Which countries in the region produce more food and which have higher levels of poverty and malnutrition?

No country is completely self-sufficient. There will always be a need to import. Most Latin American countries import the basic grains consumed by their population, as well as oils and meat products. 

Chronic child malnutrition is very high in countries such as Honduras, Nicaragua, and El Salvador, where malnutrition rates exceed 40%. And food insecurity and poverty indicators are higher in certain territories, especially in rural areas, and affect women, children, and indigenous peoples in particular. One FAO recommendation, therefore, is to strengthen public policies for rural and territorial development, and to take a new look at the countryside. These policies take into account family farming, which is very different from subsistence agriculture. The policies include technical assistance, extension services, and access to markets. 

Women are an extremely important factor in public policy issues in rural areas. Today in Latin America, women manage more than 50% of rural properties and many of them have no access to land titles or loans. Differentiated policies aimed at women have a very strong impact on food security, because mothers can greatly influence the consumption habits of children.

It is a bit contradictory to promote public policies for a return to the countryside while encouraging importation; this choice is framed by globalization and the idea that markets are self-regulating. How can we fight poverty and hunger in the countryside if the system makes decisions based on different foundations?

Panama is a high-middle-income country in which food insecurity should not be an issue, given its strong economy. But this strong economy has been due mainly to a very strong service sector, which includes the logistics and finance industries. 

We should perhaps give a higher priority to the agricultural sector and our natural resources, including soil-based production, water availability, and public policies that guide internal and external markets; we could use a policy of incentives for national production, and a policy that regulates, to some degree, the entry or import of food, to maintain a balance. It’s a matter of development planning and public policy because, as I said, no country is self-sufficient.

Do you think that countries in the region are creating public policies to this end?

We’ve seen how, in most of the countries with strong agricultural planning units that carry out prospective analyses –Colombia and Chile, for example– the risks of food insecurity are decreasing.

With regard to rural development and communities, what kind of projects is FAO supporting and what results are being achieved?

Panama has a food insecurity index of 9.5%; 400,000 people suffer from hunger. 

A large majority are indigenous peoples and rural communities, which is why we recommend a public policy specifically for these populations. Panama could quickly, before 2030, be free of hunger. 

Which technical assistance and support programs have had the greatest impact on this issue? 

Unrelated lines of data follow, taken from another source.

-- ==== Sys2Proof/Syntax.lean ====
section
/-! DEFINITION. The syntax of the machine: the operands of instruction words (02 R44-R56) and `Instr`, one
constructor per row of the opcode table. A row with a word is an instruction; a row without one is a step of the
device (spec/95), and carries the identity of what it acts on. -/
namespace Sys2Proof

/-- An operand byte (R51): `v0`-`v95`, `s0`-`s31`, a channel popped (or pushed, as a destination), a channel peeked. -/
inductive Opnd where
  | v (r : Fin 96)
  | s (r : Fin 32)
  | pop (c : Fin 64)
  | peek (c : Fin 64)
  deriving DecidableEq, Repr

/-- A source that a 32-bit literal may replace (R44). -/
inductive Src where
  | reg (o : Opnd)
  | lit (w : Word)
  deriving DecidableEq, Repr

/-- The offset of a Format M word (R48): a register, or a literal with its modifier byte. -/
inductive MOff where
  | reg (o : Opnd)
  | lit (w : Word) (m : Byte)
  deriving DecidableEq, Repr

/-- The offset of a Format B word (R46), in words. -/
inductive BOff where
  | near (o : BitVec 16)
  | far (w : Word)
  deriving DecidableEq, Repr

/-- A predicate source (R77): a predicate or a literal mask. -/
inductive PSrc where
  | p (r : Fin 8)
  | lit (w : Word)
  deriving DecidableEq, Repr

/-- A source of the matrix stream (R289): a `q` register or a literal. -/
inductive QSrc where
  | q (r : Fin 16)
  | lit (w : Word)
  deriving DecidableEq, Repr

/-- The pitch operand of `MLOAD` and `MSTORE` (R291): byte 0x10 for packed, else a `q` register. -/
inductive Pitch where
  | packed
  | q (r : Fin 16)
  deriving DecidableEq, Repr

/-- The count of a barrier arrival (R77): omitted (byte 0x00, one arrival), an s-register or a literal. -/
inductive Count where
  | one
  | reg (r : Fin 32)
  | lit (w : Word)
  deriving DecidableEq, Repr

/-- What issues words: team `t` of the resident block `b`, or the matrix sequencer of block `b` (R284). -/
inductive Agent where
  | team (b t : Nat)
  | seq (b : Nat)
  deriving DecidableEq, Repr

/-- A put or a get that a peer sends (R254): the suite addressed, the address there, the bytes of a put or the
length of a get, and who asked. -/
structure FabricReq where
  put : Bool
  suite : Nat
  addr : Nat
  len : Nat
  data : List Byte
  src : Nat
  id : Nat
  deriving DecidableEq, Repr

/-- A remote-invocation packet (R351). -/
structure Packet where
  suite : Nat
  handler : Nat
  prio : Nat
  args : List Byte
  srcDev : Nat
  srcSuite : Nat
  seq : Nat
  deriving DecidableEq, Repr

There is a very strong emphasis on indigenous peoples because the indigenous communities and the government worked together to guide the framework of the Plan for the Integral Development of Indigenous Peoples. Certain components have to do with infrastructure, basic services, food security, and economic development. We are supporting the latter by restoring production systems. The production levels of indigenous peoples’ crops are very low, and this has to do with access to technology and certain practices.

We’re creating field schools where, with help from technical assistants, indigenous people are discovering for themselves the things that can help them improve production: access to seeds, sustainable practices, and nutritional information, so that they start to consume better quality food. Taro, for example, has a high nutritional value, and could benefit not only indigenous people but the rest of the population as well. 

All of this must be accompanied by education, because if the same indigenous communities achieve higher incomes but use it to buy soft drinks or processed foods, malnutrition and obesity will continue to exist. Education is a fundamental part of learning to acquire healthier foods.